### [ABOUT THIS EXERCISE]
Please print, word for word, every line from the one that contains "s'.final 0x0064 c" through the last line of the records, and nothing else.

### [EXERCISE MATERIALS]
★ ★ ★ ★ ★

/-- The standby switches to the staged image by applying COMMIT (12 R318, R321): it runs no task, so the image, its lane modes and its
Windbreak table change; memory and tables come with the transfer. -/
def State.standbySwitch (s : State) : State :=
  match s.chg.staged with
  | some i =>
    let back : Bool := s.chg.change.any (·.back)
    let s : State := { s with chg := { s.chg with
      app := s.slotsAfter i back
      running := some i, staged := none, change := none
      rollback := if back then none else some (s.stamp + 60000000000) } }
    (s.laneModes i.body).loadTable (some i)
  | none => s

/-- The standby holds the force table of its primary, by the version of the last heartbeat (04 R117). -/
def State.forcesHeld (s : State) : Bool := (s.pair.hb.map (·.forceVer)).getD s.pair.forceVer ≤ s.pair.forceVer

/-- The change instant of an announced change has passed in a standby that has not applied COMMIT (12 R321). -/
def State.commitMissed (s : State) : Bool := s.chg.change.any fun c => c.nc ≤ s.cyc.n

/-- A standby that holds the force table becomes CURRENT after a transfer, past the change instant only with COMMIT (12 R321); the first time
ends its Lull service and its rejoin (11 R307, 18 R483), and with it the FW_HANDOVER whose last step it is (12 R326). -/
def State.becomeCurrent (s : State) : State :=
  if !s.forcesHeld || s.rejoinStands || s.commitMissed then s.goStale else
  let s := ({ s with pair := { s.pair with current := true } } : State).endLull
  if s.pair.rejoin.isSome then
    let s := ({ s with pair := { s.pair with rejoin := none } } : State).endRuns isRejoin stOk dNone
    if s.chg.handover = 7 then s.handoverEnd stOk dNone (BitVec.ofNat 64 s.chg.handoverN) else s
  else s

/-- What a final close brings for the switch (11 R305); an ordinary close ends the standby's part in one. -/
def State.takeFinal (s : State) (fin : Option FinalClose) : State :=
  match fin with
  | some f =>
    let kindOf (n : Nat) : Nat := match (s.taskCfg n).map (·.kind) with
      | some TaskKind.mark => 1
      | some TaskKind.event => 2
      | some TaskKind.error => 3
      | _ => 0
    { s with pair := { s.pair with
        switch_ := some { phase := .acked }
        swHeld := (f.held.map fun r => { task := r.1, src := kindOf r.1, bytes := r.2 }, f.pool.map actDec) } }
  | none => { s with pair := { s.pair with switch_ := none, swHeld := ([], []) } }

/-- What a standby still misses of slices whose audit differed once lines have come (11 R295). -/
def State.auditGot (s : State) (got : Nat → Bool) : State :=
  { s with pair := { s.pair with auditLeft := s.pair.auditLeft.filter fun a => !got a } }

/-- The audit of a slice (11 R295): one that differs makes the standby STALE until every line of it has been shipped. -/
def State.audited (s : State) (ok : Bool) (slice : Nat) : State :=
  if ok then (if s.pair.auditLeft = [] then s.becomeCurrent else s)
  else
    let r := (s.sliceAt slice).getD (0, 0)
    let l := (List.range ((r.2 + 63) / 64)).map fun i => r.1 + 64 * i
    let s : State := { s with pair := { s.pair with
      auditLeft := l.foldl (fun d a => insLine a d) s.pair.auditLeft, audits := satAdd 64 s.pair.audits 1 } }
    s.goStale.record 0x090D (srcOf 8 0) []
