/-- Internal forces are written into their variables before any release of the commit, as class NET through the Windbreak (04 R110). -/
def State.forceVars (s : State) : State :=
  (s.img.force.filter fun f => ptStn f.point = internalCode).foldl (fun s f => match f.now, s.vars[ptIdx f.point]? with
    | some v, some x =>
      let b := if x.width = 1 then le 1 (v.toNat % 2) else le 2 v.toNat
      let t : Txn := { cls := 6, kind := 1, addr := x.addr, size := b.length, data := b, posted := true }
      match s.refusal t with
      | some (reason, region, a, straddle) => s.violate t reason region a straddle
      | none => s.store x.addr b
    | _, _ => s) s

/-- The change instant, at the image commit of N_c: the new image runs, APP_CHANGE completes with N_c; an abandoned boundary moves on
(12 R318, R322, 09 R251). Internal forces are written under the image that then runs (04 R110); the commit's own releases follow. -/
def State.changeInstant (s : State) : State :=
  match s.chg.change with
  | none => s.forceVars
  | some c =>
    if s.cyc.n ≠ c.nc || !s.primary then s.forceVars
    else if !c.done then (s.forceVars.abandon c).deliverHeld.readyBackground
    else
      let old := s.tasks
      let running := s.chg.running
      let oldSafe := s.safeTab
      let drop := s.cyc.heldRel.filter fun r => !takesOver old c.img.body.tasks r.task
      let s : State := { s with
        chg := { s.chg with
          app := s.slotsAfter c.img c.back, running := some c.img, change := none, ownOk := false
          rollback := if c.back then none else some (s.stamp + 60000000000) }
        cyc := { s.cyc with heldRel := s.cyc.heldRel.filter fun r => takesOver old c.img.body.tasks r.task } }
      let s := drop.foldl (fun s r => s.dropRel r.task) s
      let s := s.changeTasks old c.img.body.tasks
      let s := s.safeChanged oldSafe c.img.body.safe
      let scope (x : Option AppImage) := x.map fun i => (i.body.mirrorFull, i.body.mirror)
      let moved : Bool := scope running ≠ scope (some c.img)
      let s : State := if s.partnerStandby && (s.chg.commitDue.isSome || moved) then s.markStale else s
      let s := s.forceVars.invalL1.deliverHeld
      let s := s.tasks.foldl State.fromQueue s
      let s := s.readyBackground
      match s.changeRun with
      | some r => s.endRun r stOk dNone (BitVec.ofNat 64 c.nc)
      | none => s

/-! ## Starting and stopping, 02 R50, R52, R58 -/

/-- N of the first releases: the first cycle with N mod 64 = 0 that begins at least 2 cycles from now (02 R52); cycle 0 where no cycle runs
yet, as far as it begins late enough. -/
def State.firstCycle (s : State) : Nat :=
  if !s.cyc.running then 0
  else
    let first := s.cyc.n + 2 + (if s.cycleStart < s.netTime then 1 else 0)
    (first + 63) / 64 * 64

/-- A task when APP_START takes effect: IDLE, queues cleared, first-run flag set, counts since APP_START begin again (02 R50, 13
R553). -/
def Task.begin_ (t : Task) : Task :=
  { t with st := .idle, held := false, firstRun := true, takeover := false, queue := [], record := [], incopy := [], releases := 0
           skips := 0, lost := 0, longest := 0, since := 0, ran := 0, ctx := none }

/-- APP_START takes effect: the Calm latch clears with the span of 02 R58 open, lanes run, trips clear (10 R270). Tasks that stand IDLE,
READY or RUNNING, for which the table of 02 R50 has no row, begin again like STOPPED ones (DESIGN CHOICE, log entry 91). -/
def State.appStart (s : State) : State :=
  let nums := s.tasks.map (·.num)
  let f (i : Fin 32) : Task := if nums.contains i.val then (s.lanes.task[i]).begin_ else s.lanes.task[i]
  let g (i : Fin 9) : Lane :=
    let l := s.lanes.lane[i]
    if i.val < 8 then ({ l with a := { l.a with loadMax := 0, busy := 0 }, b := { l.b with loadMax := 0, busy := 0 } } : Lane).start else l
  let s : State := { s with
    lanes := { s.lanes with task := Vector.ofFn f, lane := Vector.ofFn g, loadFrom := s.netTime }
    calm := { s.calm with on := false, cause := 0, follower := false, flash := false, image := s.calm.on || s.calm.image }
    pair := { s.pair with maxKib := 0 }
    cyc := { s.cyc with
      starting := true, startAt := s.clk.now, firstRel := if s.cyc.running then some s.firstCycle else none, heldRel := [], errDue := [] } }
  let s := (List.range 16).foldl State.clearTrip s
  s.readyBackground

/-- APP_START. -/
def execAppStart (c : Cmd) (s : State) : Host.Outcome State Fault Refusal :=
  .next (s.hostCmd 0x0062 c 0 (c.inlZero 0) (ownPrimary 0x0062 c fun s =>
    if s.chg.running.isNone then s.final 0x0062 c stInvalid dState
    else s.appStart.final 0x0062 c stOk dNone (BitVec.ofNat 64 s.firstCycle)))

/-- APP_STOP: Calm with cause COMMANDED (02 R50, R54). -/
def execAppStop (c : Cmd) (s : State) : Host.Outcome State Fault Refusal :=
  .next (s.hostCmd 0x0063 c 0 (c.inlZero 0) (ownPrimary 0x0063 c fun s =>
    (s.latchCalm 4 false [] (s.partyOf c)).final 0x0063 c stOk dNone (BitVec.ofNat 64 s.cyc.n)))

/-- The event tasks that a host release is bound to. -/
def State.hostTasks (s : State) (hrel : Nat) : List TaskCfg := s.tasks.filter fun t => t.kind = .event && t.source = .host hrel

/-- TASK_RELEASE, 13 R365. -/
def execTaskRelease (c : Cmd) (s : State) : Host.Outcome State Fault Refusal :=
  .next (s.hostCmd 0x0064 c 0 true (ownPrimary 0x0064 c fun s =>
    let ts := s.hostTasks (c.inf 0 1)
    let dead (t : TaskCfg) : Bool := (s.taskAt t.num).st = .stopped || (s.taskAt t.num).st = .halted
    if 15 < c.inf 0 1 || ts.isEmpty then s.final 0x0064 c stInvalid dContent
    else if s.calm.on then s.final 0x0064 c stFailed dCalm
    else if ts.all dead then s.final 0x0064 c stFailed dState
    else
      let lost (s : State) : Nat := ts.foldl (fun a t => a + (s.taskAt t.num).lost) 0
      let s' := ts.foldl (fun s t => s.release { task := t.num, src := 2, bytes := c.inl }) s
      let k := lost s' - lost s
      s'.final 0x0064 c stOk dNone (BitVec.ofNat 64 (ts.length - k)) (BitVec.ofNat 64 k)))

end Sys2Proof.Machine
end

★ ★ ★ ★ ★

### [EXERCISE RESULT]
      s'.final 0x0064 c stOk dNone (BitVec.ofNat 64 (ts.length - k)) (BitVec.ofNat 64 k)))

end Sys2Proof.Machine
end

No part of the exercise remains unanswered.